Coloquei as mãos sobre aquele histórico canhão
das tropas de Napoleão que lutaram na Sibéria. Enregeladas pelo cortante frio
abaixo de zero na capital francesa, onde estavam expostos alguns daqueles canhões,
fechei os olhos em busca dos “arquivos” da mente sobre a história que tanto me
fascinava nos tempos colegiais. Respirei fundo, destravou-se o gatilho da alma
que disparou as imagens armazenadas nos escaninhos da mente e que sempre são
"exibidas" quando nos deparamos com um objeto ou situação que tem relação com
os eventos. Imerso naquele filme que rolava na imaginação e depois de alguns
segundos naquela letargia, ouvi a voz do colega que me acompanhava: Professeur.., professeur, est ce que vous n´êtes
pas bien? Apenas gesticulei com a mão e prossegui no meu sonho em quase
estado hipnagógico. E esse gostoso estado de transcendência acontece com
bastante frequência quando o menino se põe a ouvir a belíssima composição do
russo Tchaikovsky, a Abertura de 1812. Ali não foi diferente, com o forte apelo
presencial daqueles canhões verdadeiros e que foram protagonistas de um dos
mais significativos eventos da História, tinha tudo para dar continuidade ao “filme”

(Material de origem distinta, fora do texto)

-- ==== Sys2Proof/Machine/GangOps.lean ====
section
/-! DEFINITION. How the work of cores and sequences ends: the members of a gang on cores or in save images,
slice-end counts (06 R207, 08 R306, 09 R337), the end of a RUN (07 R249, R265), of a SEQ_APPEND (09 R332) and
of a sequence (09 R335, 10 R367, R371). -/

namespace Sys2Proof.Machine

/-! ### Members of a gang: on a core, or in a save image (05 R177) -/

/-- The core that holds member `i` of gang `u`. -/
def State.memberCore (s : State) (u i : Nat) : Option Nat :=
  (List.range 64).find? fun c => (s.core c).gang == some u && (s.core c).idx == i

/-- Key of the image of member `i` written in round `r`: frames 2i and 2i + 1 by turns. -/
def imageKey (u i r : Nat) : Nat := u * 128 + 2 * i + r % 2

/-- The round of member `i`'s last image: that of the save in progress once its core is released. -/
def Gang.round (g : Gang) : Nat := if g.phase = .saving then g.images else g.images + 1

def State.memberImage (s : State) (u i : Nat) : Option (Nat × Image) :=
  (s.gang u).bind fun g => (s.images.look? (imageKey u i g.round)).map fun m => (imageKey u i g.round, m)

def State.putImage (s : State) (k : Nat) (m : Image) : State := { s with images := s.images.put k m }

def State.updMember (s : State) (u i : Nat) (f : Core → Core) : State :=
  match s.memberCore u i with
  | some c => s.updCore c f
  | none => match s.memberImage u i with
    | some (k, m) => s.putImage k { m with core := f m.core }
    | none => s

/-- Write into a member's bay; in an image only live banks are kept (05 R175). -/
def State.bayWriteMember (s : State) (u i a : Nat) (bs : List Byte) : State :=
  match s.memberCore u i with
  | some c => s.bayStore (kBay c a) bs
  | none => match s.memberImage u i with
    | some (k, m) =>
      if m.live.getLsbD (a / 0x10000) then s.putImage k { m with bay := cellsWrite m.bay a bs } else s
    | none => s

/-- Add to a semaphore (07 R251). -/
def Core.signal (k : Core) (sem n : Nat) : Core :=
  { k with sems := k.sems.put sem (k.sems.look 0 sem + BitVec.ofNat 16 n) }

def State.signalMember (s : State) (u i sem : Nat) : State := s.updMember u i fun k => k.signal sem 1

/-! ### Slice ends -/

/-- A count's event on core `c`, where the count is not zero. -/
def State.countEvent (s : State) (c code n ctx : Nat) : State :=
  if n = 0 then s
  else s.raise (dieSrc (c / 8) (c % 8)) (code + (if c < 32 then 0x200 else 0x300)) [.w (min n 65535)] ctx

/-- 06 R207, 08 R306, 09 R337: the counts of the slice, cleared for the next. -/
def State.sliceEnd (s : State) (c ctx : Nat) : State :=
  let k := s.core c
  let s := (s.countEvent c 0x1040 k.sat ctx).countEvent c 0x1041 k.qnan ctx
  let s := (s.countEvent c 0x1060 k.wu.badInput ctx).countEvent c 0x0061 k.wu.dropped ctx
  let s := ((s.countEvent c 0x1070 k.rs.nonfinite ctx).countEvent c 0x1071 k.rs.kvNonfinite ctx).countEvent c 0x0072
    k.rs.rescaled ctx
  s.updCore c fun k => { k with
    sat := 0, qnan := 0, wu := { k.wu with badInput := 0, dropped := 0 },
    rs := { k.rs with nonfinite := 0, kvNonfinite := 0, rescaled := 0 } }

/-- CO.PC0 and CO.PC1 at a stop (07, "Registers"). -/
def State.notePc (s : State) (c : Nat) : State :=
  (s.wr (ro .co c 0x60) (s.core c).tc0.pc).wr (ro .co c 0x64) (s.core c).tc1.pc

/-! ### Releasing what a core holds of the Yard -/

/-- The walker and the write intents of a core let go of their pages (10 R352, R372). -/
def State.dropCoreYard (s : State) (c : Nat) : State :=
  let s := (s.core c).rs.ahead.foldl (fun (s : State) (a : Nat × Option (Nat × Nat)) =>
    match a.2 with
    | some (p, P) => s.unpin p P
    | none => s) s
  let s := (s.yard.intents.filter fun i => i.core == c && i.granted).foldl (fun (s : State) i =>
    match s.seq i.seq with
    | some x => s.unpin x.pool (s.entry x i.entry)
    | none => s) s
  let endT := fun (s : State) (t : Transfer) =>
    let s := s.unpin t.pool t.src
    let s := s.putKv t.pool t.dst { s.kvPage t.pool t.dst with ref := 0, pin := 0 }
    s.freeKv t.pool t.dst
  let s := (s.yard.transfers.filter fun t => t.kind = .cow && t.core == some c).foldl endT s
  let s := s.withYard fun y => { y with
    reqs := y.reqs.filter fun r => r.core != some c,
    transfers := y.transfers.filter fun t => !(t.kind = .cow && t.core == some c),
    intents := y.intents.filter fun i => i.core != c }
  s.updCore c fun k => { k with rs := { k.rs with ahead := [], waitPage := none } }

/-! ### Sequences -/

def State.seqHandle (s : State) (q : Nat) : Nat :=
  match s.seq q with
  | some x => s.mkHandle x.ctx q
  | none => 0

/-- Positions that were written but not appended are no longer held (09 R312, R327). -/
def Seq.dropAhead (x : Seq) : Seq :=
  { x with nextPos := x.nextPos.map fun (e : Nat × Nat) => (e.1, min e.2 x.len) }

/-- Events that a SEQ_APPEND logs once, when it ends (11 R388, R391, R408). -/
def State.appendEvents (s : State) (q : Nat) (x : Seq) (a : Appending) : State :=
  let one := fun (s : State) (src code n : Nat) =>
    if n = 0 then s else s.raise src code [.w (s.seqHandle q), .w n] x.ctx
  one (one (one s 0x7000 0x1700 a.invalidBytes) 0x7000 0x0703 a.splits) 0x7002 0x1720 a.nonfinite

/-- The logit row of a sequence leaves the queue. -/
def State.unqueueRow (s : State) (q : Nat) : State :=
  { s with text := { s.text with rows := s.text.rows.filter (· != q) } }

/-- A row whose SEQ_APPEND has ended is discarded and counted (09 R333, 11 R408). -/
def State.discardRow (s : State) (q : Nat) : State :=
  if s.text.rows.contains q then (s.unqueueRow q).addSat (ro .samp 0 0x4C) 0 32 1 else s

/-- The SEQ_APPEND of sequence `q` ends (09 R332): its record, and the next operation may run. -/
def State.endAppend (s : State) (q : Nat) (st : Status) : State :=
  match s.seq q with
  | some x => match x.act with
    | some a =>
      let s := (s.appendEvents q x a).complete a.desc st a.appended a.written
      let s := s.releaseHolds a.desc.uid
      (s.putSeq q { x.dropAhead with act := none, ops := x.ops.filter (· != a.desc.uid) }).discardRow q
    | none => s
  | none => s

/-- The descriptor of a context with this number. -/
def State.descOf (s : State) (n uid : Nat) : Option Desc := (s.ctx n).descs.find? fun d => d.uid == uid

/-- The operation at the head of a sequence ends with a status (09 R331). -/
def State.endOp (s : State) (q : Nat) (st : Status) : State :=
  match s.seq q with
  | some x =>
    if x.act.isSome then s.endAppend q st
    else match x.ops with
      | u :: r =>
        let s := match s.descOf x.ctx u with
          | some d => (s.complete d st 0 0).releaseHolds u
          | none => s
        s.updSeq q fun x => { x with ops := r }
      | [] => s
  | none => s

/-- The operations that still wait for a sequence that is closed end: a SEQ_APPEND with `st`, any other names no
open object (04 R134). -/
def State.dropOps (s : State) (n : Nat) (st : Status) (us : List Nat) : State :=
  us.foldl (fun (s : State) u => match s.descOf n u with
    | some d => (s.complete d (if d.cls = 0x07 then st else .invalidDescriptor) 0 0).releaseHolds u
    | none => s) s

/-- A sequence is lost; later descriptors that name it complete with `st` (10 R367, R371). -/
def State.loseSeq (s : State) (q : Nat) (st : Status) : State :=
  match s.seq q with
  | some x =>
    if x.lost.isSome then s
    else
      let s := s.putSeq q { x with lost := some (BitVec.ofNat 8 st.code) }
      if x.act.isSome ∨ !x.ops.isEmpty then s.endOp q st else s
  | none => s

/-- Close a sequence without publishing (04 R118, 09 R335). -/
def State.closeSeq (s : State) (q : Nat) : State :=
  match s.seq q with
  | some x => (s.releaseList q x).2.discardRow q
  | none => s

/-! ### The end of a gang -/

/-- The collectives of a gang end with it (16 R541). -/
def State.dropColl (s : State) (u : Nat) : State :=
  let n := (s.kl.ops.filter fun o => o.gang == u).length
  let a := ro .coll 0 0x40
  { s.setFld a 0 6 (s.fld a 0 6 - n) with kl := { s.kl with ops := s.kl.ops.filter fun o => o.gang != u } }

/-- Every core of a gang stops and is released; its images and what it holds are dropped. -/
def State.quitGang (s : State) (g : Gang) : State :=
  let stop := fun (s : State) (c : Nat) =>
    ((((s.sliceEnd c g.ctx).notePc c).dropCoreYard c).updCore c fun k =>
      { Core.reset with gang := k.gang, idx := k.idx }).wr (ro .co c 0x48) 0
  let s := g.cores.foldl stop s
  let s := (s.dropColl g.uid).releaseHolds g.uid
  let s := { s with images := s.images.filter fun e => e.1 / 128 != g.uid }
  s.dropGang g

/-- A step or prefill RUN's sequences no longer run in it (09 R328). -/
def State.unuse (s : State) (u : Nat) : State :=
  let clear := fun (e : Nat × Seq) =>
    (e.1, { e.2 with act := e.2.act.map fun a => if a.gang = some u then { a with gang := none } else a })
  { s with text := { s.text with seqs := s.text.seqs.map clear } }

/-- A notice of a step or prefill RUN (09 R333): it carries no record. -/
def stepNotice (g : Gang) (ep : Half) : Notice :=
  { ctx := g.ctx, epoch := ep, quiet := true, step := some g.uid, faults := false,
    entry := { tag := 0, gts := 0, result := 0, result2 := 0, sqPos := 0, status := 0, cls := 0, sq := 0,
               epoch := ep, notice := false, more := false, irq := false, ends := none } }

/-- The gang ends its RUN with a status and a RESULT (07 R249, R265). A step or prefill RUN reports to the
batch former; one that fails ends the SEQ_APPENDs it served. -/
def State.finishGang (s : State) (g : Gang) (st : Status) (result : Nat) : State :=
  let run := s.text.steps.find? fun r => r.gang == g.uid
  let s := s.quitGang g
  match run with
  | none => (s.complete g.desc st result g.slicesReplayed).settleRun g.ctx
  | some r =>
    if st = .ok then { s with notices := s.notices ++ [stepNotice g (s.ctxEpoch g.ctx)] }
    else
      let live := (r.members.map Prod.fst).filter fun q =>
        (s.seq q).any fun x => x.act.any fun a => a.gang == some g.uid
      let s := s.unuse g.uid
      let s := { s with text := { s.text with steps := s.text.steps.filter fun x => x.gang != g.uid } }
      let fault := st = .eccUncorrectable || st = .deviceFault
      let one := fun (s : State) (q : Nat) =>
        let d := (s.seq q).bind fun x => x.act.map fun a => a.desc
        let s := s.endAppend q st
        match d with
        | some d => if fault then s.faultNotice d else s
        | none => s
      live.foldl one s

/-- CO.FAULT of a stop (07 R268). -/
def State.noteStop (s : State) (c cause unit ctx : Nat) : State :=
  let a := ro .co c 0x44
  ((s.setFld a 0 8 cause).setFld a 8 3 unit).setFld a 16 8 ctx

/-- A program error (07 R264, R265): the RUN completes with `st`, RESULT carrying cause, gang index and tidy
core. -/
def State.progStop (s : State) (c tc : Nat) (pc : Word) (unit cause : Nat) (st : Status) : State :=
  match s.gangOf c with
  | none => s
  | some g =>
    let idx := (s.core c).idx
    let s := s.noteStop c cause unit g.ctx
    let s := s.raise (dieSrc (c / 8) (c % 8)) (if c < 32 then 0x2251 else 0x2351)
      [.w cause, .w pc.toNat, .w idx] g.ctx
    s.finishGang g st (cause + idx * 256 + tc * 65536)

def State.progErrorAt (s : State) (c tc : Nat) (pc : Word) (unit cause : Nat) : State :=
  s.progStop c tc pc unit cause .invalidDescriptor

/-- A well-formed descriptor or command beyond a limit: the gang stops in the same way and the RUN completes
with LIMIT_REJECTED (07 R240, 08 R276). -/
def State.limitError (s : State) (core : Nat) (l : Launch) : State :=
  s.progStop core l.tc l.pc (4 + l.tc) 6 .limitRejected

/-- The error of a launched descriptor: the data mover's unit for cause DM, else its launching tidy core's. -/
def State.progError (s : State) (core : Nat) (l : Launch) (cause : Nat) : State :=
  s.progErrorAt core l.tc l.pc (if cause = 7 then 6 else 4 + l.tc) cause

/-- A tidy core's own error, at its program counter. -/
def State.tcError (s : State) (c t cause : Nat) : State :=
  s.progErrorAt c t ((s.core c).tidy t).pc (4 + t) cause

/-- The RUN of a core ends with a status. -/
def State.endRun (s : State) (core : Nat) (st : Status) : State :=
  match s.gangOf core with
  | some g => s.finishGang g st 0
  | none => s

def State.endRunWith (s : State) (core : Nat) (_l : Launch) (st : Status) : State := s.endRun core st

/-- A command error of ME `m` (07 R240). -/
def State.meError (s : State) (core m : Nat) (l : Launch) (st : Status) : State :=
  s.progStop core l.tc l.pc m 6 st

/-- A unit of a core consumes poison (18 R604): the RUN ends, with its event. -/
def State.corePoison (s : State) (core line : Nat) : State :=
  match s.gangOf core with
  | some g => (s.raise 0x1100 0x31F2 [.d (line * 64)] g.ctx).finishGang g .eccUncorrectable 0
  | none => s

/-! ### Spread sequences and spilled pages that are lost -/

/-- Package that holds rank `r` of group `g` (16 R533). -/
def State.rankPkg (s : State) (g r : Nat) : Nat :=
  (s.rd64 (ro .coll 0 (0x808 + 16 * g))).toNat / 16 ^ r % 16

/-- A RUN that uses only this sequence stops (09 R335). -/
def State.stopRunOf (s : State) (q : Nat) : State :=
  match (s.seq q).bind fun x => x.act.bind fun a => a.gang with
  | none => s
  | some u => match s.gang u with
    | some g =>
      if (s.text.steps.find? fun r => r.gang == u).any fun r => r.members.length == 1 then
        let s := s.quitGang g
        ({ s with text := { s.text with steps := s.text.steps.filter fun r => r.gang != u } }).unuse u
      else s
    | none => s

/-- 09 R335: a member of a spread has left (`dst`), or the epoch has changed. -/
def State.loseSpread (s : State) (dst : Option Nat) : State :=
  let one := fun (s : State) (e : Nat × Seq) =>
    let x := e.2
    let hit := match dst with
      | none => true
      | some d => (List.range x.geo.spreadN).any fun r => s.rankPkg x.geo.group r == d
    if x.geo.spreadN ≤ 1 ∨ !hit then s
    else
      let h := s.seqHandle e.1
      let s := (s.stopRunOf e.1).endOp e.1 .deviceFault
      let s := s.dropOps x.ctx .deviceFault (((s.seq e.1).map Seq.ops).getD [])
      (s.closeSeq e.1).raise 0x1100 0x31D0 [.w h, .w (dst.getD 0xFFFFFFFF)] x.ctx
  s.text.seqs.foldl one s

/-- 10 R371: every record held at the peer is marked bad; sequences that hold one are lost. A spill still on its way
stops (16 R532). -/
def State.losePeerSpills (s : State) : State :=
  let flying := s.yard.spills.filter fun z => (s.yard.swap.look? z.recNo).any fun r => r.atPeer
  let s := flying.foldl (fun (s : State) z => s.cancelSpill z.pool z.page) s
  let l := (s.yard.swap.filter fun e => e.2.atPeer && !e.2.bad).map Prod.fst
  if l.isEmpty then s
  else
    let holds := fun (s : State) (x : Seq) =>
      (s.entries x).any fun e => isAway e.2 && l.contains (e.2 - 0x80000000)
    let hit := (s.text.seqs.filter fun e => holds s e.2).map Prod.fst
    let s := l.foldl (fun (s : State) r => s.badRec r) s
    let s := hit.foldl (fun (s : State) q => s.loseSeq q .deviceFault) s
    s.raise 0x1112 0x21E6 [.w l.length]

end Sys2Proof.Machine
end

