-- ==== Sys2Proof/Machine/Isp.lean ====
section
/-! DEFINITION. The ISP pipeline's arithmetic (13 R459 to R462) and its table (13 R464, R465). The table is
read where it lies; `k` is the key of the region buffer in use. -/

namespace Sys2Proof.Machine

def tab16 (s : State) (k o : Nat) : Nat := s.loadNat (k + o) 2
def tab32 (s : State) (k o : Nat) : Nat := s.loadNat (k + o) 4

/-- All bytes of `[lo, hi)` in the table are zero. -/
def tabZero (s : State) (k lo hi : Nat) : Bool := (upFrom lo (hi - lo)).all fun i => memGet s.mem (k + i) == 0

/-- The check of 13 R465 for a frame of `w` × `h`. -/
def ispTableOk (s : State) (k w h : Nat) : Bool :=
  let ndef := tab16 s k 52
  tab32 s k 0 == 0x4E4C4950 && tab16 s k 4 == 1 && decide (s.loadNat (k + 6) 1 ≤ 8) &&
  (upFrom 1 2).all (fun e => decide (256 ≤ tab16 s k (32 + 2 * e))) &&
  decide (tab32 s k 40 < tab32 s k 44) && decide (tab32 s k 44 ≤ 0x100000) && decide (ndef ≤ 4096) &&
  (List.range 3072).all (fun i => decide (tab32 s k (0x1000 + 4 * i) < 0x100000)) &&
  (List.range 1024).all (fun i => decide (tab16 s k (0x4000 + 2 * i) < 65280)) &&
  (List.range ndef).all (fun i =>
    decide (tab16 s k (0x5800 + 4 * i) < w) && decide (tab16 s k (0x5802 + 4 * i) < h)) &&
  tabZero s k 7 8 && tabZero s k 38 40 && tabZero s k 54 56 && tabZero s k 62 64 && tabZero s k 82 84 &&
  tabZero s k 96 0x1000 && tabZero s k (0x4800 + 4 * 289 * 2) 0x5800 && tabZero s k (0x5800 + 4 * ndef) 0x9800

/-- A region is an ISP table large enough (13 R453, R464). -/
def State.ispRegionOk (s : State) (r w h : Nat) : Bool :=
  match s.region r with
  | some e => e.kind == 3 && decide (40960 ≤ e.len) &&
      (match addrKey (e.buffer e.gen) with
       | some k => ispTableOk s k w h
       | none => false)
  | none => false

/-- Bits per sample of a data type (13 R449). -/
def rawBits : Nat → Option Nat
  | 0x2A => some 8 | 0x2B => some 10 | 0x2C => some 12 | 0x2D => some 14 | 0x2E => some 16 | 0x2F => some 20
  | _ => none

/-- Samples of a line: pixels for RAW types, two per pixel for YUV422. -/
def lineSamples (dt width : Nat) : Nat := if dt = 0x1E then 2 * width else width

/-- pwl of 13 R460 over a table given by `t`. -/
def pwl (t : Nat → Int) (x : Nat) : Int :=
  let i := x / 1024
  if 1023 ≤ i then t 1023
  else t i + ((t (i + 1) - t i) * ((x % 1024 : Nat) : Int) + 512) / 1024

def sat28 (v : Int) : Int := clampInt 0 (2 ^ 28 - 1) v

/-- CFA colour of a position: 0 R, 1 G on a red row, 2 G on a blue row, 3 B; 0 for monochrome (13 R452). -/
def cfaColour (cfa y x : Nat) : Nat :=
  let pos := y % 2 * 2 + x % 2
  match cfa with
  | 0 => pos
  | 1 => [1, 0, 3, 2].getD pos 0
  | 2 => [2, 3, 0, 1].getD pos 0
  | 3 => 3 - pos
  | _ => 0

/-- Coordinate mirrored at the frame's edges (13 R460). -/
def mirror (n : Nat) (i : Int) : Nat :=
  if i < 0 then (-i).toNat else if (n : Int) ≤ i then (2 * ((n : Int) - 1) - i).toNat else i.toNat

/-- A raw sample of exposure `e`. -/
def CamFrame.raw (f : CamFrame) (e y x : Nat) : Nat := (f.lines.look [] (e * 65536 + y)).getD x 0

/-- Stages 1 to 3 (13 R459). -/
def ispLinear (s : State) (k : Nat) (p : CamParam) (f : CamFrame) (e y x : Nat) : Int :=
  let bits := (rawBits (p.dts.getD e 0)).getD 20
  let v := f.raw e y x * 2 ^ (20 - bits)
  let c := cfaColour p.cfa y x
  let b := v - tab16 s k (8 + 8 * e + 2 * c)
  pwl (fun i => ((tab32 s k (0x1000 + 0x1000 * e + 4 * i) : Nat) : Int)) b

/-- Stage 4: merge of 13 R460. -/
def ispMerge (s : State) (k : Nat) (p : CamParam) (f : CamFrame) (y x : Nat) : Int :=
  let v := fun e => ispLinear s k p f e y x
  let lo : Int := tab32 s k 40
  let hi : Int := tab32 s k 44
  (upFrom 1 (p.exposures - 1)).foldl (fun m e =>
    let t := sat28 ((v e * tab16 s k (32 + 2 * e) + 128) / 256)
    let num := (v (e - 1) - lo) * 256
    let w := min 256 (max 0 (num / (hi - lo)))
    (m * (256 - w) + t * w + 128) / 256) (v 0)

/-- Stage 5: static and dynamic defects. -/
def ispDefect (s : State) (k : Nat) (p : CamParam) (f : CamFrame) (y x : Nat) : Int :=
  let at_ := fun (dy dx : Int) => ispMerge s k p f (mirror p.height (y + dy)) (mirror p.width (x + dx))
  let m := at_ 0 0
  let isStatic := (List.range (tab16 s k 52)).any fun i =>
    tab16 s k (0x5800 + 4 * i) == x && tab16 s k (0x5802 + 4 * i) == y
  if isStatic then (at_ 0 (-2) + at_ 0 2 + 1) / 2
  else
    let thr := tab32 s k 48
    if thr = 0xFFFFFFFF then m
    else
      let ns := [at_ (-2) (-2), at_ (-2) 0, at_ (-2) 2, at_ 0 (-2), at_ 0 2, at_ 2 (-2), at_ 2 0, at_ 2 2]
      let hi := ns.foldl max 0
      let lo := ns.foldl min hi
      if hi + thr < m then hi else if m < lo - thr then lo else m

/-- Stage 6: lens shading. -/
def ispShade (s : State) (k : Nat) (p : CamParam) (f : CamFrame) (y x : Nat) : Int :=
  let cw := (p.width + 15) / 16
  let chh := (p.height + 15) / 16
  let c := cfaColour p.cfa y x
  let g := fun yy xx => tab16 s k (0x4800 + ((c * 17 + yy) * 17 + xx) * 2)
  let gy := y / chh
  let gx := x / cw
  let fx := x % cw
  let fy := y % chh
  let gain := ((g gy gx * (cw - fx) + g gy (gx + 1) * fx) * (chh - fy) +
    (g (gy + 1) gx * (cw - fx) + g (gy + 1) (gx + 1) * fx) * fy + cw * chh / 2) / (cw * chh)
  sat28 ((ispDefect s k p f y x * gain + 2048) / 4096)

/-- Colour of a CFA colour: 0 R, 1 G, 2 B. -/
def rgbOfCfa (c : Nat) : Nat := if c = 0 then 0 else if c = 3 then 2 else 1

/-- Stage 7: channel `ch` of a pixel after the demosaic. -/
def ispDemosaic (s : State) (k : Nat) (p : CamParam) (f : CamFrame) (y x ch : Nat) : Int :=
  if p.cfa = 4 then ispShade s k p f y x
  else if rgbOfCfa (cfaColour p.cfa y x) = ch then ispShade s k p f y x
  else
    let offs : List (Int × Int) :=
      [(-1, -1), (-1, 0), (-1, 1), (0, -1), (0, 1), (1, -1), (1, 0), (1, 1)]
    let pts := (offs.map fun o => (mirror p.height (y + o.1), mirror p.width (x + o.2))).filter
      fun q => rgbOfCfa (cfaColour p.cfa q.1 q.2) == ch
    let n : Int := pts.length
    ((pts.map fun q => ispShade s k p f q.1 q.2).sum + n / 2) / n

/-- Stages 8 to 10: tone-mapped R′, G′, B′ of a pixel, 8 bits each. -/
def ispTone (s : State) (k : Nat) (p : CamParam) (f : CamFrame) (y x : Nat) : Int × Int × Int :=
  let wb := fun ch => sat28 ((ispDemosaic s k p f y x ch * tab16 s k (56 + 2 * ch) + 2048) / 4096)
  let inp := [wb 0, wb 1, wb 2]
  let ccm := fun i j => sInt 16 (tab16 s k (64 + 6 * i + 2 * j))
  let outc := fun i =>
    let a := ((List.range 3).map fun j => ccm i j * inp.getD j 0).sum
    sat28 ((a + 2048) / 4096 + sInt 32 (tab32 s k (84 + 4 * i)))
  let tm := fun i =>
    let v := min (outc i / 2 ^ s.loadNat (k + 6) 1) (2 ^ 20 - 1)
    min 255 ((pwl (fun j => ((tab16 s k (0x4000 + 2 * j) : Nat) : Int)) v.toNat + 128) / 256)
  (tm 0, tm 1, tm 2)

/-- Y, Cb and Cr of a YUV422 pixel: samples U, Y, V, Y of each pixel pair. -/
def yuvPixel (f : CamFrame) (y x : Nat) : Int × Int × Int :=
  ((f.raw 0 y (2 * x + 1) : Nat), (f.raw 0 y (4 * (x / 2)) : Nat), (f.raw 0 y (4 * (x / 2) + 2) : Nat))

def CamParam.isYuv (p : CamParam) : Bool := p.dts.getD 0 0 == 0x1E

/-- R, G and B of a pixel for the tensor branch (13 R461). -/
def camRgb (s : State) (k : Nat) (p : CamParam) (f : CamFrame) (y x : Nat) : Int × Int × Int :=
  if p.isYuv then let v := yuvPixel f y x; toRgb 1 8 v.1 v.2.1 v.2.2 else ispTone s k p f y x

/-- src of the tensor branch for channel `c` (13 R461). -/
def camSrc (s : State) (k : Nat) (p : CamParam) (f : CamFrame) (c y x : Nat) : Int :=
  let v := camRgb s k p f y x
  if p.tap.colour = 2 then (13933 * v.1 + 46871 * v.2.1 + 4732 * v.2.2 + 32768) / 65536
  else pickChannel p.tap.colour c v 0

/-- Y, Cb and Cr of a pixel for the YUV branch (13 R462). -/
def camYuv (s : State) (k : Nat) (p : CamParam) (f : CamFrame) (y x : Nat) : Int × Int × Int :=
  if p.isYuv then yuvPixel f y x
  else
    let v := ispTone s k p f y x
    (16 + (11966 * v.1 + 40254 * v.2.1 + 4064 * v.2.2 + 32768) / 65536,
     128 + (-6597 * v.1 - 22188 * v.2.1 + 28785 * v.2.2 + 32768) / 65536,
     128 + (28785 * v.1 - 26148 * v.2.1 - 2637 * v.2.2 + 32768) / 65536)

/-- Last source line that output row `i` of the tensor branch needs. -/
def tensorLine (t : TapCfg) (i : Nat) : Nat :=
  let dy := decFactor t.ch t.outH
  min (t.y0 + t.ch) (t.y0 + (((i + 1) * (t.ch / dy) + t.outH - 1) / t.outH + 1) * dy)

/-- Output row `i` of a tensor. -/
def State.camRow (s : State) (k : Nat) (c : CamStream) (f : CamFrame) (i : Nat) : State :=
  let t := c.p.tap
  let s1 := s.writeRow t (t.slot c.written) i fun ch j =>
    tapByte (scaleValue t (camSrc s k c.p f ch) i j) (t.mul.getD ch 0) (t.add.getD ch 0)
  s1.progressDone t (i + 1)

/-- Row pair `i` of the YUV picture: luma rows 2i and 2i + 1, and chroma row i (13 R462, 12 R427). -/
def State.yuvRow (s : State) (k : Nat) (c : CamStream) (f : CamFrame) (i : Nat) : State :=
  let p := c.p
  let hdr := if 1 < p.exposures then 1 else 0
  match c.bufs[hdr + f.number % max 1 p.nbuf]? with
  | none => s
  | some b =>
    let pitch := bufPitch p.width 8
    let luma := fun y => (List.range p.width).map fun x => BitVec.ofInt 8 (camYuv s k p f y x).1
    let avg := fun (g : Int × Int × Int → Int) x =>
      (g (camYuv s k p f (2 * i) (2 * x)) + g (camYuv s k p f (2 * i) (2 * x + 1)) +
       g (camYuv s k p f (2 * i + 1) (2 * x)) + g (camYuv s k p f (2 * i + 1) (2 * x + 1)) + 2) / 4
    let chroma := (List.range (p.width / 2)).flatMap fun x =>
      [BitVec.ofInt 8 (avg (fun v => v.2.1) x), BitVec.ofInt 8 (avg (fun v => v.2.2) x)]
    let s := s.poolStore c.pool (b.off + 2 * i * pitch) (luma (2 * i))
    let s := s.poolStore c.pool (b.off + (2 * i + 1) * pitch) (luma (2 * i + 1))
    s.poolStore c.pool (b.off + bufRows p.height * pitch + i * pitch) chroma

/-- Row pair `i` of the YUV picture becomes undefined. -/
def State.spoilYuv (s : State) (c : CamStream) (f : CamFrame) (i : Nat) : State :=
  let p := c.p
  let hdr := if 1 < p.exposures then 1 else 0
  match c.bufs[hdr + f.number % max 1 p.nbuf]? with
  | none => s
  | some b =>
    let pitch := bufPitch p.width 8
    let one := fun (s : State) (row : Nat) => s.undefinePool c.pool (b.off + row * pitch) p.width
    one (one (one s (2 * i)) (2 * i + 1)) (bufRows p.height + i)

end Sys2Proof.Machine
end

mental e não se deixar interromper pelo chamado do amigo ali presente, preocupado com a demora daquela "estátua" meditativa, paralisada e apaoiada com a mão sobre o congelado canhão. Mas, a ópera, cujo filme rodava em minha mente, um belíssimo épico que termina com o troar dos canhões disparando várias vezes com furor e o
repicar de uma alegre e festiva sinfonia de fortes badaladas dos sinos de toda
a cidade de Moscou anunciando a derrota do invasor, Napoleão Bonaparte. E as
emoções não param por alí, ou melhor, começam logo na abertura da obra por uma
melodia leve e tranquila evocando o hino russo. Em seguida o ambiente torna-se
pesado e angustiado, retratando a ameaça das tropas napoleônicas. E nesse
contexto entram os acordes da "Marselhesa", em tom triunfal,
revelando a vitória dos franceses. Mas, como dito no começo, foi uma vitória
inicial apenas, pois ao final da guerra o exército de Napoleão, que contava com
600.000 homens, ficou reduzido a apenas 40.000. Ele não contava com o “general
inverno” e a destruição de Moscou que os russos incendiaram, justamente para
não dar guarida ao inimigo. E aí então termina esse épico concerto de Tchaikovsky
com o fragor dos canhões que disparam 16 tiros, seguindo-se o repicar dos sinos
da catedral de Moscou e de toda a cidade, comemorando a vitória final sobre
Napoleão. São elementos muito fortes que imprimem um profundo caráter emotivo na
alma. Não há como não se entrar no enredo e não se deixar emocionar pelos
acordes que têm cadencia muito dinâmica e diferenciada, de paz, bravura,
euforias e tristezas do povo russo retratado como pacífico, que vive nos campos
e sofre a violência da invasão napoleônica.
Diante
de tanta beleza e harmonia sinfônica, que o menino sempre ouve em casa, no
carro ou mesmo no avião, como ainda outros elementos marcantes de sua infância
e juventude ali presentes, é impossível não disparar o gatilho que deslancha o
filme na memória distante das doces reminiscências. Assim, chegam-lhe aos
ouvidos, ou melhor, à memória, os sinos de sua cidade natal e outras
reminiscências. Em todas as pequenas cidades do interior das “Geraes” o repicar
dos sinos das igrejas fazia parte do cotidiano, nas festas de Semana Santa com
suas procissões, nas missas de domingo, nos casamentos e até mesmo nos enterros.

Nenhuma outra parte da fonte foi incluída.